Saved entries:
· · · ·

/-- A person changes core or starts again (08 R197, R202, R205, 04 R81): a hand-over lands what is on its way to its registers
and carries them to the new core; a person stopped for want of a core starts afresh on the place chosen for it, at its entry, with nothing of its old registers. -/
def Obligations.PersonsMoveAndStartLater : Prop :=
  ∀ (c d p m base : Nat) (h : ImgHead) (v : State) (s : State),
    let q := s.person p
    let x := s.ctx c p
    let u := takeDown p s
    let z := forAll (partCores u) zeroNow u
    let still := (∀ i < 7, (s.person i).run ≠ .restarting) ∧ s.oru.awaitMove = [] ∧ (∀ i < 4, vget s.wit.fencing i = false)
    1 ≤ p → p ≤ 6 → c < 4 → d < 4 →
    (c ≠ d → q.cores = 2 ^ c → q.moveTo = 2 ^ d → (s.core c).sb = [] → moveReady s p = true → still → x.fpPending = false →
      (s.core d).fenced = false → (s.core d).halted = false → vget s.isl.pairSt (d / 2) = .run → vget s.isl.draining (d / 2) = false →
      yields (.handover p) s fun t =>
      (t.person p).run = .running ∧ (t.person p).cores = 2 ^ d ∧ (t.person p).lastCores = 2 ^ d ∧ (t.person p).moveTo = 0 ∧
      t.ctx d p = landAll x ∧ t.ctx c p = {}) ∧
    (q.deferred = true → q.run = .stopped → q.failed = false → s.mem.ecc = [] → choosePlace s p = some m → m = 2 ^ d →
      onePending u p = false → imageHead u p = some h → placeCode p h z = some v → vget (v.person p).win d = (base, base + h.code) →
      homed v p m = true →
      yields (.personDeferredStart p) s fun t =>
        (t.person p).run = .running ∧ (t.person p).cores = 2 ^ d ∧ (t.person p).deferred = false ∧ (t.person p).moveTo = 0 ∧
        (t.ctx d p).pc = w32 (base + h.entry) ∧ (t.ctx d p).w = Vector.replicate 64 {} ∧ (t.ctx d p).faultOpen = false ∧
        (∀ e < 4, e ≠ d → t.ctx e p = {}))

/-! ### Frames -/

/-- Frame of the port blocks (19): what CAN controllers, card slots, sense lines, UARTs and SPI masters do changes their own registers,
interrupt sources and mover requests, and at a register read the reading core; nothing else, and never a memory. -/
def Obligations.PortCommandsKeepToTheirBlocks : Prop :=
  ∀ (h : Fin 2) (c c2 : Fin 4) (b : Byte) (z : BitVec 16) (v : Word) (fl : Bool) (buf : Fin 64) (cf : CanFrame) (n : Fin 8)
      (ke : CardEnd) (cap : BitVec 31) (ub : UartByte) (s : State),
    within [.port]
      [.canClockResume h, .crdTx c h b, .spiStop c h, .spiTx c h v] s ∧
    within [.stamp, .nap, .gates, .cic, .mov, .port]
      [.spiStart c h z, .crdSend c h b, .senseEdge n fl cap, .uartRxByte c ub, .uartBreak c, .uartTx c c2 b, .uartByteSent c,
      .spiFrameDone h v] s ∧
    within [.stamp, .nap, .gates, .snt, .cic, .port]
      [.canModeWrite c h v, .canBusoffRecovery h, .canBusOff h, .canBusError h fl] s ∧
    within [.stamp, .nap, .gates, .cic, .port]
      [.canTxRequest c h buf, .canCancel c h buf, .crdActivate c h, .cardClassRetry h, .spiTransferDone h, .spiStallTimeout h] s ∧
    within [.free, .stamp, .nap, .gates, .snt, .cic, .mov, .port]
      [.canFrameReceived h cf] s ∧
    within [.cores, .port]
      [.crdRx c h, .snsFifo c n] s ∧
    within [.free, .stamp, .nap, .gates, .cic, .port]
      [.crdCancel c h, .crdDeactivate c h, .cardTimeout h] s ∧
    within [.free, .stamp, .nap, .gates, .cic, .mov, .port]
      [.cardTransferDone h ke] s ∧
    within [.free, .stamp, .nap, .gates, .snt, .cic, .port]
      [.noAtr h, .cardOvercurrent h] s ∧
    within [.free, .cores, .port]
      [.snsMarkSec c, .spiRx c h] s ∧
    within [.stamp, .nap, .gates, .cores, .cic, .mov, .port]
      [.uartRx c c2] s

/-- Frame of the units that act by themselves (02, 05, 06, 09, 10, 15 to 18): each changes the parts named with it and nothing else. -/
def Obligations.SmallUnitsKeepToTheirBlocks : Prop :=
  ∀ (b : Byte) (ed : SrcEdge) (fl : Bool) (c : Fin 4) (v : Word) (ch : Fin 16) (rq : ReqSrc) (cell : Fin 128) (z : BitVec 16)
      (n : Fin 8) (k : Fin 10) (ns : List Nat) (a : Nat) (j : Int) (pr : Pair) (zo : ZeroObj) (car : Carrier) (s : State),
    within [.stamp, .nap, .gates, .cic]
      [.sourceEvent b ed] s ∧
    within [.nap, .gates, .cic]
      [.filterLevelChange b fl, .cicSet c b, .cicClear c b] s ∧
    within [.gates, .cic]
      [.holdoffExpiry b] s ∧
    within [.gates, .cores, .cic]
      [.cicClaim c] s ∧
    within [.gates, .stw, .cic]
      [.cicComplete c v] s ∧
    within [.stamp, .nap, .gates, .cic, .mov]
      [.movStart c ch, .movStop c ch, .movRequest rq] s ∧
    within [.win]
      [.mirrorSnapshot cell] s ∧
    within [.nap, .win]
      [.freeze, .unfreeze, .lbFlagClear z] s ∧
    within [.gates, .win]
      [.mirrorUpdate, .stewardSlotPeriod n] s ∧
    within [.nap, .gates, .win]
      [.treeLeafClear ch z] s ∧
    within [.gates, .win, .snt]
      [.freezeTimeout, .x32Return, .meshRestored] s ∧
    within [.nap, .gates, .win, .snt]
      [.cellWrite cell z, .lbTx z, .rxRelease] s ∧
    within [.stamp, .nap, .gates, .win, .snt, .cic]
      [.cellOrderTimeout cell] s ∧
    within [.srv]
      [.tdrMeasureStart, .tdrAcquisition k fl] s ∧
    within [.stamp, .nap, .gates, .cores, .cic, .srv]
      [.srvFifoRead c n] s ∧
    within [.stamp, .nap, .gates, .cic, .mov, .srv]
      [.converterScan ns] s ∧
    within [.gates, .win, .srv]
      [.tdrMeasurementAbandon k] s ∧
    within [.seals]
      [.rngHealthRecover] s ∧
    within [.stw, .seals]
      [.rngHealthFail] s ∧
    within [.gates, .stw, .win, .snt]
      [.rcCheck a, .tempSample j] s ∧
    within [.cores, .snt]
      [.sntRtcSecLoad c, .sntRtcFracLoad c] s ∧
    within [.isl]
      [.windowIoRise a, .windowIoFall, .opChangeDone pr, .napEntry] s ∧
    within [.isl, .gates, .snt]
      [.railBelowPoint pr a] s ∧
    within [.gates, .stw, .win]
      [.retireLapse] s ∧
    within [.stw]
      [.restartWindowExpiry a] s ∧
    within [.gates, .cores]
      [.resultLand c, .divideResult c] s ∧
    within [.cores, .mem, .cus]
      [.zeroingDone zo] s ∧
    within [.port, .oru]
      [.baudCr car a] s ∧
    within [.chn]
      [.remoteKeepTimer, .claimTimer, .topoTimer] s ∧
    within [.isl, .gates, .stw, .win, .snt, .port]
      [.refFault, .refCompare a fl, .clockCheckArm fl] s ∧
    within [.isl, .gates, .wit, .cores, .mem, .cus, .cic]
      [.islandPowerOff pr, .islandDrainTimeout pr] s

/-- Frame of the seal (17 R415): a job changes its person's side of the seal, its output buffer and what a refused access leaves in the
custody block and the event log; the fuses, the flash, the records, the ports and the persons of Orune are as before. -/
def Obligations.SealJobsKeepToTheirBlocks : Prop :=
  ∀ (a : Nat) (s : State),
    within [.gates, .stw, .cores, .mem, .cus, .snt, .cic, .seals]
      [.aesEcbEncrypt a, .aesEcbDecrypt a, .aesCbcEncrypt a, .aesCbcDecrypt a, .aesCtr a, .aesGcmEncrypt a, .aesGcmDecrypt a, .aesCmac a,
      .sha256 a, .sha384 a, .hmacSha256 a, .hmacSha384 a, .ecdsaSign a, .ecdsaVerify a, .keyPublic a, .keyGenerate a, .keyImport a,
      .keyErase a, .random a] s ∧
    within [.free, .gates, .stw, .cores, .mem, .cus, .snt, .cic, .seals]
      [.ecdh a, .keyDerive a] s ∧
    within [.stamp, .nap, .gates, .cores, .mem, .cus, .snt, .cic, .seals]
      [.sealJobDone a] s

/-- Frame of Orune lines and sessions (13, 14): no line, answer or end of a session changes a memory, custody, a mover, a witness pair or
the fuses; a pair that reads changes no record, no staging and no seal either. -/
def Obligations.LinesKeepMemoryAndRecords : Prop :=
  ∀ (ln : Ln) (a a2 : Nat) (c : Fin 4) (pr : Pair) (op : Option (Fin 5)) (n : Fin 8) (tx : Text) (bs : Bytes) (fl fl2 : Bool)
      (tag : Option Nat) (car : Carrier) (h : Fin 2) (sa : SessArg) (ca : Option CardAnswer) (j : Int) (ds : List (Fin 10))
      (pl : Option Place) (dp : Place) (ck : ChanArg) (s : State),
    keeps [.queue, .free, .secs, .fuses, .wit, .cores, .mem, .cus, .mov, .turn, .srv, .flc, .store, .seals, .bun]
      [.readIdentity ln, .readChain ln, .readTime ln, .readLifecycle ln, .readPerson ln a, .readCore ln c, .readOppoint ln pr,
      .setOppoint ln pr op, .readFeed ln n, .measureSurvey ln tx, .writeCharter ln a bs, .readCharter ln, .readBundle ln, .readRecord ln,
      .readRecordSeq ln a fl, .readTamper ln a, .readEvent ln tag, .personNounLine ln a tx] s ∧
    keeps [.queue, .free, .secs, .isl, .fuses, .stw, .wit, .cores, .mem, .cus, .mov, .turn, .srv, .flc, .store, .seals, .bun]
      [.lineTimeout car, .remoteLineTimeout car tag] s ∧
    keeps [.queue, .secs, .isl, .fuses, .wit, .cores, .mem, .cus, .mov, .turn, .srv, .flc, .store, .seals, .bun]
      [.lineBreak car, .sessionIdleTimeout car, .cardSessionTimeout h] s ∧
    keeps [.queue, .free, .secs, .isl, .fuses, .wit, .cores, .mem, .cus, .mov, .turn, .srv, .flc, .store, .seals, .bun]
      [.mailboxReplyTimeout a a2] s ∧
    keeps [.queue, .secs, .fuses, .wit, .cores, .mem, .cus, .mov, .turn, .srv, .flc, .store, .seals, .bun]
      [.proveSession ln bs, .closeSession ln] s ∧
    keeps [.queue, .secs, .fuses, .wit, .cores, .mem, .cus, .mov, .turn, .bun]
      [.openSession ln sa ca] s ∧
    keeps [.queue, .secs, .fuses, .wit, .mem, .cus, .mov, .turn]
      [.setTime ln j ds, .holdLifecycle ln tx, .releaseLifecycle ln, .commissionLifecycle ln, .enrolLifecycle ln, .retireLifecycle ln,
      .confirmLifecycle ln, .startPerson ln a, .stopPerson ln a, .restartPerson ln a, .resumePerson ln a, .promotePerson ln a pl,
      .demotePerson ln a pl, .migratePerson ln a dp, .fenceCore ln c, .liftCore ln c fl, .setFeed ln n fl, .setBaseline ln ck tag,
      .installCharter ln, .openBundle ln a, .writeBundle ln a bs, .closeBundle ln, .activateBundle ln fl fl2, .discardBundle ln] s

/-- Frame of steward calls, the chain, the survey and the flash registers (08, 11, 13, 16 to 18): none of them changes a memory, custody, a
mover, a witness pair or the fuses; those of the chain and the survey leave the cores as they are. -/
def Obligations.CallsChainAndSurveyKeepMemory : Prop :=
  ∀ (c : Fin 4) (v : Word) (fl : Bool) (n : Fin 8) (pt : Port) (f : Frame) (ns : List Nat) (k : Fin 10) (td : Tdr) (h : Fin 2)
      (vc : VstbyCause) (car : Carrier) (s : State),
    keeps [.queue, .secs, .fuses, .wit, .mem, .cus, .mov, .turn]
      [.witnessPromote c v, .witnessDemote c v, .witnessMigrate c v, .witnessResume c v, .fenceService c v, .liftService c v fl,
      .stageClose c v, .activate c v, .stageDiscard c v, .feedOn c n, .feedOff c n] s ∧
    keeps [.queue, .free, .secs, .fuses, .wit, .mem, .cus, .mov, .turn, .srv, .flc, .store, .seals, .bun]
      [.opRequest c v, .standbyConsent c v, .wakeCfg c v, .treeSignal c v, .cellBind c v, .cellAnswer c v, .rtcAlarm c v] s ∧
    keeps [.queue, .secs, .isl, .fuses, .wit, .cores, .mem, .cus, .mov, .turn, .bun]
      [.helloTimer pt, .hello pt f, .cap pt f, .chainClaim pt f, .topo pt f, .join pt f, .assign pt f, .refuse pt f, .loss pt f,
      .frameForward pt f fl, .storedFrameSend pt, .gapTimer, .gapReceived pt, .linkTimeout pt, .rekeyTimer, .keyRetryTimer pt,
      .flcKey c v, .program c, .eraseSector c, .blankCheck c, .eraseBank c, .surveyAverage ns, .feedOpen n, .feedOver n, .feedShort n,
      .signatureDone n ns, .starvedTimeout k, .canPartnerTimeout h, .x32Fault, .tamperCopy, .canPresenceLapse h, .lockoutExpiry car] s ∧
    keeps [.queue, .secs, .isl, .fuses, .wit, .mem, .cus, .mov, .turn, .bun]
      [.tdrMeasurementDone k td] s ∧
    keeps [.queue, .secs, .fuses, .wit, .cores, .mem, .cus, .mov, .turn, .bun]
      [.vstbyLoss vc, .oneMsAverage ns] s ∧
    keeps [.queue, .secs, .isl, .fuses, .wit, .cores, .mem, .cus, .mov, .turn, .srv, .flc, .store, .seals, .bun]
      [.topoTimeout, .headElectionTimeout] s ∧
    keeps [.queue, .free, .secs, .isl, .fuses, .wit, .cores, .mem, .cus, .mov, .turn, .flc, .store, .seals, .bun, .oru, .chn]
      [.cardInsert h] s ∧
    keeps [.queue, .secs, .isl, .fuses, .wit, .cores, .mem, .cus, .mov, .turn, .flc, .store, .seals, .bun]
      [.cardRemove h] s
end

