-- ==== Sys2Proof/Tests/WitnessPower.lean ====
section
/-! SUPPORT. Witnesses: the hypotheses of the statements about power, met. -/

namespace Sys2Proof.Tests.P

open Sys2Proof Sys2Proof.Machine Sys2Proof.Tests

set_option linter.unusedVariables false
set_option Elab.async false

/-- The hypotheses of the clauses of StartEventsBeginStarts, in their order. -/
def premStartEventsBeginStarts (s : State) (rail : Rail) : List Bool :=
  [decide (s.isl.power = .off ∧ s.isl.porstLow = false ∧ s.snt.vstbyOk = true),
   decide (s.isl.power = .off ∧ s.isl.porstLow = true ∧ s.isl.railsValid = true ∧ s.snt.vstbyOk = true),
   true,
   decide ((awake s = true ∨ s.isl.power = .starting)),
   true]

/-- The hypotheses of the clauses of StartStepsPrepareTheDevice, in their order. -/
def premStartStepsPrepareTheDevice (s : State) (env : StartEnv) : List Bool :=
  [decide ((s.isl.power = .starting) ∧ (s.isl.step = 0) ∧ (env.retentionBad = false) ∧ (s.fuses.zeroize = false)),
   decide ((s.isl.power = .starting) ∧ (s.isl.step = 4)),
   decide ((s.isl.power = .starting) ∧ (s.isl.step = 6)),
   decide ((s.isl.power = .starting))]

/-- The hypotheses of the clauses of ReferenceAndOperatingPoints (part 1), in their order. -/
def premReferenceChecksFollowTheReference (s : State) (hz : Nat) (unbroken present : Bool) : List Bool :=
  [decide (s.isl.refArmed = true ∧ s.isl.refFault = false),
   decide (s.isl.refArmed = false),
   decide (s.isl.refFault = false ∧ s.isl.refArmed = true ∧ (hz < 24875000 ∨ 25125000 < hz)),
   decide (24875000 ≤ hz ∧ hz ≤ 25125000 ∧ unbroken = true),
   decide (s.isl.refFault = false ∧ present = true),
   decide (s.isl.refFault = false ∧ present = false)]

/-- The hypotheses of the clauses of OperatingPointsFollowTheRails, in their order. -/
def premOperatingPointsFollowTheRails (s : State) (pr : Pair) (p mv t : Nat) (core : Fin 4) (arg : Word) : List Bool :=
  let n := pairNo pr
  let least := fun q => if q ≤ 1 then 730 else if q = 2 then 760 else if q = 3 then 810 else 860
  [decide ((vget s.isl.opTarget n = some t)),
   decide ((mv < least (vget s.isl.opCur n))),
   decide ((callerOf s core.val 0x01 arg = some p) ∧ (p < 7) ∧ (arg.toNat % 8 ≠ 5) ∧ (arg.toNat % 8 ≠ 6)),
   decide ((callerOf s core.val 0x01 arg = some p) ∧ (p < 7) ∧ (arg.toNat % 8 = 5 ∨ arg.toNat % 8 = 6))]

/-- The hypotheses of the clauses of SleepAndIslands (part 1), in their order. -/
def premSleepAndWake (s : State) (w : WakeSrc) (p mv : Nat) (core : Fin 4) (arg : Word) : List Bool :=
  let picked := match w with
      | .rtc => some 0 | .can => some 3 | .svc => some 4 | .hst => some 5 | .tamper => some 6
      | .sns0 r => if s.isl.wakeCfg.getLsbD (if r then 0 else 1) then some 1 else none
      | .sns1 r => if s.isl.wakeCfg.getLsbD (if r then 2 else 3) then some 2 else none
  [decide (deviceDoze s = true ∧ s.isl.napDelay ≠ 0 ∧ napBusy s = false),
   decide (s.isl.power = .nap ∧ s.isl.napWake = true ∧ s.gates.ghTaken = []),
   decide (s.isl.power = .nap ∧ s.isl.napWake = false),
   decide (mayStandby s = true),
   (picked).any fun b => decide (s.isl.power = .standby ∧ s.isl.railsValid = true ∧ s.isl.porstLow = false ∧ s.snt.vstbyOk = true),
   (picked).any fun b => decide (s.isl.power = .starting ∧ s.isl.step < 2 ∧ s.isl.next.wake = true),
   decide ((picked = none ∨ (s.isl.power ≠ .standby ∧ s.isl.power ≠ .starting))),
   decide (callerOf s core.val 0x02 arg = some p ∧ p < 7 ∧ arg.toNat ≤ 1),
   decide (callerOf s core.val 0x02 arg = some p ∧ p < 7 ∧ 1 < arg.toNat),
   decide (callerOf s core.val 0x03 arg = some p ∧ p = 1),
   decide (callerOf s core.val 0x03 arg = some p ∧ p < 7 ∧ p ≠ 1),
   decide (1550 < mv),
   decide (mv ≤ 1550),
   true]

/-- The hypotheses of the clauses of SleepAndIslands (part 2), in their order. -/
def premIslandsCloseAndLosePower (s : State) (pr : Pair) (clock : Bool) : List Bool :=
  let n := pairNo pr
  let left := fun (c : Nat) => (s.core c).sb = [] ∧ ∀ p < 7, maskBit (s.person p).cores c = true → (s.person p).run ≠ .running ∧ (s.person p).run ≠ .handover
  [decide (vget s.isl.pairSt n = .run ∧ vget s.isl.draining n = false ∧ left (2 * n) ∧ left (2 * n + 1) ∧ islandOpen s n = false),
   decide (vget s.isl.pairSt n = .run ∧ vget s.isl.draining n = false ∧ left (2 * n) ∧ left (2 * n + 1) ∧ islandOpen s n = true),
   decide (vget s.isl.pairSt n = .run ∧ vget s.isl.draining n = true ∧ islandOpen s n = false),
   decide (vget s.isl.pairSt n = .run ∧ vget s.isl.draining n = true),
   decide ((vget s.isl.pairSt n = .run ∨ vget s.isl.pairSt n = .starting)),
   true,
   decide (s.isl.fabric = .run),
   decide (s.isl.port = .run),
   decide (s.isl.host = .run)]

/-- The hypotheses of every statement of this file in the situations of one seed. -/
def situations (seed : Nat) : List (String × List Bool) :=
  let r := rnds (seed * 7919 + 13) 20
  let k := fun i => r.getD i 0
  let s := gates0 seed (dev (seed + 1))
  let pr := pick [Pair.a, Pair.b] .a (k 0)
  let rail := pick [Rail.vddF, .vddFl, .vana, .vioP] .vana (k 1)
  let env : StartEnv := { selftestFail := BitVec.ofNat 4 (k 2), retentionBad := k 3 % 4 = 0, patch := none, copyFail := 0, checkPass := 0 }
  let w := pick [WakeSrc.rtc, .sns0 true, .sns0 false, .sns1 true, .sns1 false, .can, .svc, .hst, .tamper] .rtc (k 4)
  let p := 1 + k 5 % 2
  let a := w32 (k 6 % 9)
  let sb := { s with isl := { s.isl with power := .starting } }
  let sby := { s with isl := { s.isl with power := .standby } }
  let quietAll := { s with isl := { s.isl with power := .run, step := 10 }, stw := { s.stw with persons := Vector.replicate 7 {} } }
  [("SE", premStartEventsBeginStarts s rail), ("SS", premStartStepsPrepareTheDevice sb env), ("RC", premReferenceChecksFollowTheReference s (pick [24875000, 24874999, 25125000, 25125001, 25000000] 0 (k 7)) (k 8 % 2 = 0) (k 9 % 2 = 0)),
   ("OP", premOperatingPointsFollowTheRails s pr p (pick [700, 729, 730, 759, 760, 809, 810, 859, 860] 0 (k 10)) ((vget s.isl.opTarget (pairNo pr)).getD 0) 0 a),
   ("OP2", premOperatingPointsFollowTheRails (calling 1 a p s) pr p 800 0 0 a),
   ("SW", premSleepAndWake s w p (pick [1550, 1551, 2399, 2400] 0 (k 11)) 0 a), ("SW2", premSleepAndWake (calling 2 a p sby) w p 0 0 a), ("SW3", premSleepAndWake (calling 3 a p s) w p 0 0 a),
   ("SW4", premSleepAndWake quietAll w p 0 0 a), ("SW5", premSleepAndWake { s with isl := { s.isl with power := .nap, napWake := true } } w p 0 0 a),
   ("IS", premIslandsCloseAndLosePower s pr (k 12 % 2 = 0)), ("IS2", premIslandsCloseAndLosePower (gates0 seed quietAll) pr (k 12 % 2 = 0))]

/-- Every clause of StartEventsBeginStarts has a situation that meets its hypotheses. -/
theorem witness_StartEventsBeginStarts :
    meets (fun i => (situations i).map (·.2)) [(0, 0, [2, 3, 4]), (12, 0, [1]), (19, 0, [0])] = true := by
  decide +kernel

/-- Every clause of StartStepsPrepareTheDevice has a situation that meets its hypotheses. -/
theorem witness_StartStepsPrepareTheDevice :
    meets (fun i => (situations i).map (·.2)) [(1, 1, [1, 3]), (2, 1, [0]), (20, 1, [2])] = true := by
  decide +kernel

/-- Every clause of ReferenceChecksFollowTheReference has a situation that meets its hypotheses. -/
theorem witness_ReferenceChecksFollowTheReference :
    meets (fun i => (situations i).map (·.2)) [(4, 2, [0, 2, 5]), (19, 2, [1, 3, 4])] = true := by
  decide +kernel

/-- Every clause of OperatingPointsFollowTheRails has a situation that meets its hypotheses. -/
theorem witness_OperatingPointsFollowTheRails :
    meets (fun i => (situations i).map (·.2)) [(11, 4, [0, 1, 2]), (2, 4, [3])] = true := by
  decide +kernel

/-- Every clause of SleepAndWake has a situation that meets its hypotheses. -/
theorem witness_SleepAndWake :
    meets (fun i => (situations i).map (·.2)) [(0, 6, [4, 8]), (0, 9, [1]), (4, 5, [2, 11]), (31, 7, [0, 3, 6, 10, 12, 13]), (55, 6, [7]), (124, 7, [5, 9])] = true := by
  decide +kernel

/-- Every clause of IslandsCloseAndLosePower has a situation that meets its hypotheses. -/
theorem witness_IslandsCloseAndLosePower :
    meets (fun i => (situations i).map (·.2)) [(4, 10, [0]), (11, 10, [2, 3, 4, 5, 6, 7, 8]), (13, 11, [1])] = true := by
  decide +kernel

end Sys2Proof.Tests.P
end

· · · ·

EXERCISE DETAILS: All that is wanted is a faithful reproduction of the line above with "[.converterScan ns] s ∧", the line with "within [.cores, .snt]", and every line in between.

YOUR RESPONSE:
      [.converterScan ns] s ∧
    within [.gates, .win, .srv]
      [.tdrMeasurementAbandon k] s ∧
    within [.seals]
      [.rngHealthRecover] s ∧
    within [.stw, .seals]
      [.rngHealthFail] s ∧
    within [.gates, .stw, .win, .snt]
      [.rcCheck a, .tempSample j] s ∧
    within [.cores, .snt]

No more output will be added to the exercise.